6 Iliotibial Band Stretches to Alleviate Hip and Knee Pain
Gluteal stress affects IT bands. Stretching removes it. Lay face-up on an exercise mat with bent knees and flat feet. Raise left foot to ceiling with clasp below knee. Your foot should be against your chest and shin perpendicular. Repeat on other leg after stretching. Floor-bound legs stretch more. The four-figure stretch raises ankles above knees.
Try this basic yoga pose to stretch your IT band. From downward dog, bend your left leg bottom and place it between your hands. Return to knee level with right leg straight. Lean forward to stretch.
Stand and stretch. Hip-width right leg across left. Support your hand on a table or wall. Push your bottom out and left until your IT band stretches with most of your weight in your left foot. Glute and nearby muscles work with this stretch.

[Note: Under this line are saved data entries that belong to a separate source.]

-- ==== Sys2Proof/Machine/Line.lean ====
section
/-! DEFINITION. The line codes (R178-R218): what one lane's bit stream yields under each personality, bit by bit. -/

namespace Sys2Proof.Machine

/-- What a lane's bits give: symbols for the condition units, and the events of the personality. -/
inductive DecOut where
  /-- A symbol of a data stream; none where it is invalid (R268, R269). -/
  | symbol (stream : Nat) (value : Option Nat) (t : Tick)
  /-- A group or block to be presented, for a link with those of its other lanes (R211, R215). -/
  | item (c : CodeItem)
  /-- A deskew marker (R153). -/
  | mark (t : Tick)
  /-- SDI: an EAV and its CRC words have been read, with its V. -/
  | eavEnd (v : Bool)
  /-- SDI: an EAV with its line number, whether the EAV was there, and the LN before (R185, R194). -/
  | line (ln : Nat) (f v : Bool) (present : Bool) (prev : Option Nat) (prevF prevV : Bool) (t : Tick)
  /-- SDI: the SAV of a field's first active line. -/
  | firstActive (t : Tick)
  /-- SDI: an active line has ended: words for the signature, samples, and the time of the first sample. -/
  | lineEnd (ln : Nat) (bytes : Bytes) (luma chroma : List Nat) (t : Tick)
  | trsErr (stream ln : Nat) (t : Tick)
  | crcErr (stream ln : Nat) (t : Tick)
  /-- SDI: an ancillary packet: stream, LN, vertical blanking, word offset of its DID, its words. -/
  | anc (stream ln : Nat) (vertical : Bool) (off : Nat) (words : List Nat) (t : Tick)
  /-- An error of a kind of R177. -/
  | error (kind : Nat) (t : Tick)
  | acquired
  /-- The code's own loss rule is met; an Ethernet frame was being read (R173). -/
  | lost (open_ : Bool)
  /-- An Ethernet frame has been read to its end (R205). -/
  | frame (f : Frame)
  /-- A codeword of the forward error correction (R204): not corrected, symbols corrected. -/
  | codeword (bad : Bool) (symbols : Nat) (t : Tick)
deriving DecidableEq, Repr

/-! ## SDI (R179-R191) -/

/-- Data streams of an SDI_RATE (R179). -/
def sdiStreams (rate : Nat) : Nat := [2, 2, 4, 8, 16, 32].getD rate 2

/-- Is an XYZ word's protection right (R184)? -/
def xyzOk (w : Nat) : Bool :=
  let f := bit w 8
  let v := bit w 7
  let h := bit w 6
  bit w 9 && bit w 5 == (v != h) && bit w 4 == (f != h) && bit w 3 == (f != v) && bit w 2 == ((f != v) != h) && bits w 1 0 == 0

/-- The TRS of R182 in a window of 40 K bits, oldest at bit 0: its XYZ word of stream 1, if the preamble is there. -/
def trsIn (k sr : Nat) : Option Nat :=
  if sr % 2 ^ (10 * k) = 2 ^ (10 * k) - 1 ∧ (sr >>> (10 * k)) % 2 ^ (20 * k) = 0 then
    let w := (sr >>> (30 * k)) % 1024
    if bit w 9 then some w else none
  else none

/-- The CRCs of the K streams at the start of a line. -/
def freshCrc (k : Nat) : List Nat := List.replicate k 0

/-- Is a header word of an ancillary packet in parity (R187)? -/
def ancParity (w : Nat) : Bool := bit w 8 == oddOnes 8 w && bit w 9 == !bit w 8

/-- One word of a stream in blanking (R187): an ancillary packet may begin, go on or end. -/
def ancWord (a : AncRead) (stream ln wt : Nat) (vertical : Bool) (w : Nat) (t : Tick) : AncRead × List DecOut :=
  if a.open_ then
    let words := a.words ++ [w]
    let n := words.length
    let bad := if n ≤ 3 && !ancParity w then [DecOut.error 7 t] else []
    if 3 ≤ n ∧ n = 4 + words.getD 2 0 % 256 then
      ({ p1 := a.p2, p2 := w, t1 := a.t2, t2 := t }, bad ++ [.anc stream ln vertical a.off words a.at_])
    else ({ a with words := words, p1 := a.p2, p2 := w, t1 := a.t2, t2 := t }, bad)
  else if a.p1 = 0 ∧ a.p2 = 0x3FF ∧ w = 0x3FF then
    ({ p1 := a.p2, p2 := w, t1 := a.t2, t2 := t, open_ := true, at_ := a.t1, off := wt + 1 }, [])
  else ({ a with p1 := a.p2, p2 := w, t1 := a.t2, t2 := t }, [])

Sit on the floor with bent knees and flat feet. Turn your body right and place your left arm against your right knee while facing behind you. Hold, then switch sides.
Right of a bench. Keep right foot on floor, left knee on bench. Wrap your left foot behind you with a long yoga strap or resistance band. Left quads and hip flexors are stretched by leaning forward and bending the right knee. Hold 30 seconds, then flip sides. This stretch can be done on the floor without a bench.
Kneel facing away from a wall. Raised left foot behind you, rest against wall, left knee on floor. Step out with right foot flat, knee bent, thigh parallel to floor. Hold, then flip sides. Use a folded yoga mat or towel to relieve knee pain.